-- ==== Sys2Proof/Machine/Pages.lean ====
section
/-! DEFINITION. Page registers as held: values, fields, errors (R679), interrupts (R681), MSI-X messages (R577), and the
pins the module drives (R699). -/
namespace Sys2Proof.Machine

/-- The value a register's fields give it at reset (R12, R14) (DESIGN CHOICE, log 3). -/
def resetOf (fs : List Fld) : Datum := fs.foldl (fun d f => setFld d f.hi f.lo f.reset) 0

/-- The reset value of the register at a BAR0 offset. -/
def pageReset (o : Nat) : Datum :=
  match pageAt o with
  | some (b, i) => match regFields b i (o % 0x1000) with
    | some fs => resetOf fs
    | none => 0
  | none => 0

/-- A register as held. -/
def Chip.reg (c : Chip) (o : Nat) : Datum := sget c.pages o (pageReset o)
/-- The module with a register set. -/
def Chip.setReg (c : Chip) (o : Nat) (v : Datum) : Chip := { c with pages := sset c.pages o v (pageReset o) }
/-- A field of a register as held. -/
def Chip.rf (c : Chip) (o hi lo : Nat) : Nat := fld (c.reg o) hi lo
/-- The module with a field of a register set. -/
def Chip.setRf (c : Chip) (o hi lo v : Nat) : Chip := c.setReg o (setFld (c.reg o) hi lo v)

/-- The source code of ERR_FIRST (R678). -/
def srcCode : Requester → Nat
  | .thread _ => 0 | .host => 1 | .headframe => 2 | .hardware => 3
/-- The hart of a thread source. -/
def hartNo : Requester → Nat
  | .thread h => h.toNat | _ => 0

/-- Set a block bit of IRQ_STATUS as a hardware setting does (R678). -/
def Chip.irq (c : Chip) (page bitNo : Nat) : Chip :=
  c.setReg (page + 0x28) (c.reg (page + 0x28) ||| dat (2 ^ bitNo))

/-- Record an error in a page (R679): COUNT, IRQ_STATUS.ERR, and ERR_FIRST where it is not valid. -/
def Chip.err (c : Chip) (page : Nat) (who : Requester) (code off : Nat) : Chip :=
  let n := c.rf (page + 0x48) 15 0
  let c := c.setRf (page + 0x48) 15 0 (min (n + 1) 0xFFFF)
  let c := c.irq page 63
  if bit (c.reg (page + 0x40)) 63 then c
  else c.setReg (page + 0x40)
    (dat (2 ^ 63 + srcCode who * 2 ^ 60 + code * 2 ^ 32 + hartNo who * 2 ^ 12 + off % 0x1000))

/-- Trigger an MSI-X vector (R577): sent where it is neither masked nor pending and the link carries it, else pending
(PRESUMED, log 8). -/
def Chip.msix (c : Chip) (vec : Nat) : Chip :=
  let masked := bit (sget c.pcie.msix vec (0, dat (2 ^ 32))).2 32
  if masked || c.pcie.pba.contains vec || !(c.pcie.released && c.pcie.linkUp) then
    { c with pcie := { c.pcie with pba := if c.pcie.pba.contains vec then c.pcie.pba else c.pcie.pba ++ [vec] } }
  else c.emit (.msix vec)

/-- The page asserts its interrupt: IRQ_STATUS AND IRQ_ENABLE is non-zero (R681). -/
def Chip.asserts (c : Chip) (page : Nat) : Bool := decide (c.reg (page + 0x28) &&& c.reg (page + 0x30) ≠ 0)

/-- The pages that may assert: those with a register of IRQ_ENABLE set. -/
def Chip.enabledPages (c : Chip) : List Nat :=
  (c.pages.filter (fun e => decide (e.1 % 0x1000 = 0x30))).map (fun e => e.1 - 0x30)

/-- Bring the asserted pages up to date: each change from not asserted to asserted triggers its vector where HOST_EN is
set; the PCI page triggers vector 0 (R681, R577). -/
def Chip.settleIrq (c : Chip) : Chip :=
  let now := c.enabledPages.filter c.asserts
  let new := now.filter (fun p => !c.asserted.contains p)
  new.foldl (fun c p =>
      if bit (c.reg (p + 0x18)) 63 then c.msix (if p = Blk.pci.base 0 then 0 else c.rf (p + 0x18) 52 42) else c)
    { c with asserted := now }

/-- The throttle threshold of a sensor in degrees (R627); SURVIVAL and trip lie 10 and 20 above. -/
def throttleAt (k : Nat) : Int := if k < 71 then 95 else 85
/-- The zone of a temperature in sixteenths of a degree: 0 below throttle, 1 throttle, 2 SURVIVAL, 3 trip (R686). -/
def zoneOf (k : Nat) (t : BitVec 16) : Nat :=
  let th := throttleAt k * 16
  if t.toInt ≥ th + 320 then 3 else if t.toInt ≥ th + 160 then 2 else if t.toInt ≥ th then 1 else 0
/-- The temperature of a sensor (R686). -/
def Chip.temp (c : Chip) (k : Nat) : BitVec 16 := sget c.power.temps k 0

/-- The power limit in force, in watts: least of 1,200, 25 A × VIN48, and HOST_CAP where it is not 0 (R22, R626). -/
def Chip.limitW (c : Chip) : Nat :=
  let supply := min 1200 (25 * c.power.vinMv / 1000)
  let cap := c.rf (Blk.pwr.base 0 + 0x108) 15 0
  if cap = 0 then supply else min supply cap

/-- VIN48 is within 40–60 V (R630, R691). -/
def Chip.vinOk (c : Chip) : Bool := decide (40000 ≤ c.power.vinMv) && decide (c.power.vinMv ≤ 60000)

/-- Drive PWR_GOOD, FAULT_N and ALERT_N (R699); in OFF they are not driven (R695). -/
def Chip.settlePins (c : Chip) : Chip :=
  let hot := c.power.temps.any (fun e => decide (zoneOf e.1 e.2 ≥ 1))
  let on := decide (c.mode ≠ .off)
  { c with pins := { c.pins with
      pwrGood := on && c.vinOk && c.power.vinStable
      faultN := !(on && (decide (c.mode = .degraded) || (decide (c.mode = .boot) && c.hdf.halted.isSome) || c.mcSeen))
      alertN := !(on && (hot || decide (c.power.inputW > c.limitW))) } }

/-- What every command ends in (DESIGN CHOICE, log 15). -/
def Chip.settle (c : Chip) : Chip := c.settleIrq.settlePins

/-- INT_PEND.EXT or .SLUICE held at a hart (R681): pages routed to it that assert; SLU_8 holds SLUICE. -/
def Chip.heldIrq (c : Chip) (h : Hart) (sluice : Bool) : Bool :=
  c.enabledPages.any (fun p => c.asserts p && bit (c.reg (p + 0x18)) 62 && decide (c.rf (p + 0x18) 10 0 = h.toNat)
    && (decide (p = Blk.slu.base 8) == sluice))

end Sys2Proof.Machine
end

______

| Work required |
Lines wanted from the listing above: the line with "let th := throttleAt k * 16" up to and including the line with "def Chip.limitW (c". Please write them out exactly, adding nothing else.

| Task result |
  let th := throttleAt k * 16
  if t.toInt ≥ th + 320 then 3 else if t.toInt ≥ th + 160 then 2 else if t.toInt ≥ th then 1 else 0
/-- The temperature of a sensor (R686). -/
def Chip.temp (c : Chip) (k : Nat) : BitVec 16 := sget c.power.temps k 0

/-- The power limit in force, in watts: least of 1,200, 25 A × VIN48, and HOST_CAP where it is not 0 (R22, R626). -/
def Chip.limitW (c : Chip) : Nat :=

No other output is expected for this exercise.